I once needed to have it for some PDF experiments and I put it on github (this is the newest version; I did _not_ go old versions one by one; I just dumped 2 newest versions)

https://github.com/karelbilek/xpdf-mirror

xrd · 2024-11-13T11:53:37 1731498817

This is fun. It would be interesting to add the able to query references inside the page, like images. That could be modeled as a foreign key relationship to the page. I'm using some Python libraries to do that and everything is wrapped in try/except blocks because PDFs are a mess. I wonder how poppler handles those kind of files.

andai · 2024-11-13T12:02:55 1731499375

Fascinating, you wouldn't happen to have the code up would you? What kind of stuff are you doing, and what libraries did you use?

xrd · 2024-11-13T15:29:30 1731511770

Sorry it's not my code to publish. I'm happy to answer general questions over email (on profile page).
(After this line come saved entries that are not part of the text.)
-- ==== Sys2Proof/Laws/State.lean ====
section
/-!
SUPPORT. What each shared update leaves alone: one lemma for each field and update, true by unfolding, and how a register
is read through an update of any other field.
-/

namespace Sys2Proof.Machine

/-- A register read in a state given by its fields. -/
theorem State.rd_mk (variant fuse fine regs bar0 staged outbox freeCtr lnk port cap capt mst sht bch beams scn cal lum proj hal pce dma que fst ses boot tim enc ssi helm pwr pending) (r : Reg) (i j : Nat) :
    State.rd (State.mk variant fuse fine regs bar0 staged outbox freeCtr lnk port cap capt mst sht bch beams scn cal lum proj hal pce dma que fst ses boot tim enc ssi helm pwr pending) r i j =
      tblGet (r.resetAt j) regs (r.key i j) := rfl

/-- A lookup in the register file is a read. -/
theorem State.rd_fold (s : State) (r : Reg) (i j : Nat) : tblGet (r.resetAt j) s.regs (r.key i j) = s.rd r i j := rfl

@[simp] theorem State.variant_wr (s : State) (r : Reg) (v : Word) (i j : Nat) : (s.wr r v i j).variant = s.variant := rfl
@[simp] theorem State.fuse_wr (s : State) (r : Reg) (v : Word) (i j : Nat) : (s.wr r v i j).fuse = s.fuse := rfl
@[simp] theorem State.fine_wr (s : State) (r : Reg) (v : Word) (i j : Nat) : (s.wr r v i j).fine = s.fine := rfl
@[simp] theorem State.bar0_wr (s : State) (r : Reg) (v : Word) (i j : Nat) : (s.wr r v i j).bar0 = s.bar0 := rfl
@[simp] theorem State.staged_wr (s : State) (r : Reg) (v : Word) (i j : Nat) : (s.wr r v i j).staged = s.staged := rfl
@[simp] theorem State.outbox_wr (s : State) (r : Reg) (v : Word) (i j : Nat) : (s.wr r v i j).outbox = s.outbox := rfl
@[simp] theorem State.freeCtr_wr (s : State) (r : Reg) (v : Word) (i j : Nat) : (s.wr r v i j).freeCtr = s.freeCtr := rfl
@[simp] theorem State.lnk_wr (s : State) (r : Reg) (v : Word) (i j : Nat) : (s.wr r v i j).lnk = s.lnk := rfl
@[simp] theorem State.port_wr (s : State) (r : Reg) (v : Word) (i j : Nat) : (s.wr r v i j).port = s.port := rfl
@[simp] theorem State.cap_wr (s : State) (r : Reg) (v : Word) (i j : Nat) : (s.wr r v i j).cap = s.cap := rfl
@[simp] theorem State.capt_wr (s : State) (r : Reg) (v : Word) (i j : Nat) : (s.wr r v i j).capt = s.capt := rfl
@[simp] theorem State.mst_wr (s : State) (r : Reg) (v : Word) (i j : Nat) : (s.wr r v i j).mst = s.mst := rfl
@[simp] theorem State.sht_wr (s : State) (r : Reg) (v : Word) (i j : Nat) : (s.wr r v i j).sht = s.sht := rfl
@[simp] theorem State.bch_wr (s : State) (r : Reg) (v : Word) (i j : Nat) : (s.wr r v i j).bch = s.bch := rfl
@[simp] theorem State.beams_wr (s : State) (r : Reg) (v : Word) (i j : Nat) : (s.wr r v i j).beams = s.beams := rfl
@[simp] theorem State.scn_wr (s : State) (r : Reg) (v : Word) (i j : Nat) : (s.wr r v i j).scn = s.scn := rfl
@[simp] theorem State.cal_wr (s : State) (r : Reg) (v : Word) (i j : Nat) : (s.wr r v i j).cal = s.cal := rfl
@[simp] theorem State.lum_wr (s : State) (r : Reg) (v : Word) (i j : Nat) : (s.wr r v i j).lum = s.lum := rfl
@[simp] theorem State.proj_wr (s : State) (r : Reg) (v : Word) (i j : Nat) : (s.wr r v i j).proj = s.proj := rfl
@[simp] theorem State.hal_wr (s : State) (r : Reg) (v : Word) (i j : Nat) : (s.wr r v i j).hal = s.hal := rfl
@[simp] theorem State.pce_wr (s : State) (r : Reg) (v : Word) (i j : Nat) : (s.wr r v i j).pce = s.pce := rfl
@[simp] theorem State.dma_wr (s : State) (r : Reg) (v : Word) (i j : Nat) : (s.wr r v i j).dma = s.dma := rfl
@[simp] theorem State.que_wr (s : State) (r : Reg) (v : Word) (i j : Nat) : (s.wr r v i j).que = s.que := rfl
@[simp] theorem State.fst_wr (s : State) (r : Reg) (v : Word) (i j : Nat) : (s.wr r v i j).fst = s.fst := rfl
@[simp] theorem State.ses_wr (s : State) (r : Reg) (v : Word) (i j : Nat) : (s.wr r v i j).ses = s.ses := rfl
@[simp] theorem State.boot_wr (s : State) (r : Reg) (v : Word) (i j : Nat) : (s.wr r v i j).boot = s.boot := rfl
@[simp] theorem State.tim_wr (s : State) (r : Reg) (v : Word) (i j : Nat) : (s.wr r v i j).tim = s.tim := rfl
@[simp] theorem State.enc_wr (s : State) (r : Reg) (v : Word) (i j : Nat) : (s.wr r v i j).enc = s.enc := rfl
@[simp] theorem State.ssi_wr (s : State) (r : Reg) (v : Word) (i j : Nat) : (s.wr r v i j).ssi = s.ssi := rfl
@[simp] theorem State.helm_wr (s : State) (r : Reg) (v : Word) (i j : Nat) : (s.wr r v i j).helm = s.helm := rfl
@[simp] theorem State.pwr_wr (s : State) (r : Reg) (v : Word) (i j : Nat) : (s.wr r v i j).pwr = s.pwr := rfl
@[simp] theorem State.pending_wr (s : State) (r : Reg) (v : Word) (i j : Nat) : (s.wr r v i j).pending = s.pending := rfl

@[simp] theorem State.variant_setFld (s : State) (f : Fld) (v i j : Nat) : (s.setFld f v i j).variant = s.variant := rfl
@[simp] theorem State.fuse_setFld (s : State) (f : Fld) (v i j : Nat) : (s.setFld f v i j).fuse = s.fuse := rfl
@[simp] theorem State.fine_setFld (s : State) (f : Fld) (v i j : Nat) : (s.setFld f v i j).fine = s.fine := rfl
@[simp] theorem State.bar0_setFld (s : State) (f : Fld) (v i j : Nat) : (s.setFld f v i j).bar0 = s.bar0 := rfl
@[simp] theorem State.staged_setFld (s : State) (f : Fld) (v i j : Nat) : (s.setFld f v i j).staged = s.staged := rfl
@[simp] theorem State.outbox_setFld (s : State) (f : Fld) (v i j : Nat) : (s.setFld f v i j).outbox = s.outbox := rfl
@[simp] theorem State.freeCtr_setFld (s : State) (f : Fld) (v i j : Nat) : (s.setFld f v i j).freeCtr = s.freeCtr := rfl
@[simp] theorem State.lnk_setFld (s : State) (f : Fld) (v i j : Nat) : (s.setFld f v i j).lnk = s.lnk := rfl
@[simp] theorem State.port_setFld (s : State) (f : Fld) (v i j : Nat) : (s.setFld f v i j).port = s.port := rfl
@[simp] theorem State.cap_setFld (s : State) (f : Fld) (v i j : Nat) : (s.setFld f v i j).cap = s.cap := rfl
@[simp] theorem State.capt_setFld (s : State) (f : Fld) (v i j : Nat) : (s.setFld f v i j).capt = s.capt := rfl
@[simp] theorem State.mst_setFld (s : State) (f : Fld) (v i j : Nat) : (s.setFld f v i j).mst = s.mst := rfl
@[simp] theorem State.sht_setFld (s : State) (f : Fld) (v i j : Nat) : (s.setFld f v i j).sht = s.sht := rfl
@[simp] theorem State.bch_setFld (s : State) (f : Fld) (v i j : Nat) : (s.setFld f v i j).bch = s.bch := rfl
@[simp] theorem State.beams_setFld (s : State) (f : Fld) (v i j : Nat) : (s.setFld f v i j).beams = s.beams := rfl
@[simp] theorem State.scn_setFld (s : State) (f : Fld) (v i j : Nat) : (s.setFld f v i j).scn = s.scn := rfl
@[simp] theorem State.cal_setFld (s : State) (f : Fld) (v i j : Nat) : (s.setFld f v i j).cal = s.cal := rfl
@[simp] theorem State.lum_setFld (s : State) (f : Fld) (v i j : Nat) : (s.setFld f v i j).lum = s.lum := rfl
@[simp] theorem State.proj_setFld (s : State) (f : Fld) (v i j : Nat) : (s.setFld f v i j).proj = s.proj := rfl
@[simp] theorem State.hal_setFld (s : State) (f : Fld) (v i j : Nat) : (s.setFld f v i j).hal = s.hal := rfl
@[simp] theorem State.pce_setFld (s : State) (f : Fld) (v i j : Nat) : (s.setFld f v i j).pce = s.pce := rfl
@[simp] theorem State.dma_setFld (s : State) (f : Fld) (v i j : Nat) : (s.setFld f v i j).dma = s.dma := rfl
@[simp] theorem State.que_setFld (s : State) (f : Fld) (v i j : Nat) : (s.setFld f v i j).que = s.que := rfl
@[simp] theorem State.fst_setFld (s : State) (f : Fld) (v i j : Nat) : (s.setFld f v i j).fst = s.fst := rfl
@[simp] theorem State.ses_setFld (s : State) (f : Fld) (v i j : Nat) : (s.setFld f v i j).ses = s.ses := rfl
@[simp] theorem State.boot_setFld (s : State) (f : Fld) (v i j : Nat) : (s.setFld f v i j).boot = s.boot := rfl
@[simp] theorem State.tim_setFld (s : State) (f : Fld) (v i j : Nat) : (s.setFld f v i j).tim = s.tim := rfl
@[simp] theorem State.enc_setFld (s : State) (f : Fld) (v i j : Nat) : (s.setFld f v i j).enc = s.enc := rfl
@[simp] theorem State.ssi_setFld (s : State) (f : Fld) (v i j : Nat) : (s.setFld f v i j).ssi = s.ssi := rfl
@[simp] theorem State.helm_setFld (s : State) (f : Fld) (v i j : Nat) : (s.setFld f v i j).helm = s.helm := rfl
@[simp] theorem State.pwr_setFld (s : State) (f : Fld) (v i j : Nat) : (s.setFld f v i j).pwr = s.pwr := rfl
@[simp] theorem State.pending_setFld (s : State) (f : Fld) (v i j : Nat) : (s.setFld f v i j).pending = s.pending := rfl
Pypdf2 and pillow to process images at a high level.

fforflo · 2024-11-13T16:16:39 1731514599

Interesting: I posted this a few days back, and certainly not "10 hours ago". Who was kind enough to re-surface this? Thanks :)

Some clarifications on a few comments I see downstream:

The motivating example was to easily support Full-Text Search (FTS) on PDFs with SQL only (see blog post https://tselai.com/full-text-search-pdf-postgres ). You can treat `pdf` as an alias for `text` and do everything possible.

On the next iteration, I made `pdf` a type (typical varlena object of bytes) to avoid hitting disk all the time. The file is loaded from the disk only once (if it's a valid pdf). One can store the `pdf` type (blob of bytes) as a standard Postgres type. And use that for subsequent calls. Postgres will do it's magic as usual. There is a potential next step of storing the parsed document just to save some time from re-parsing the bytes, but I deemed it a premature optimization.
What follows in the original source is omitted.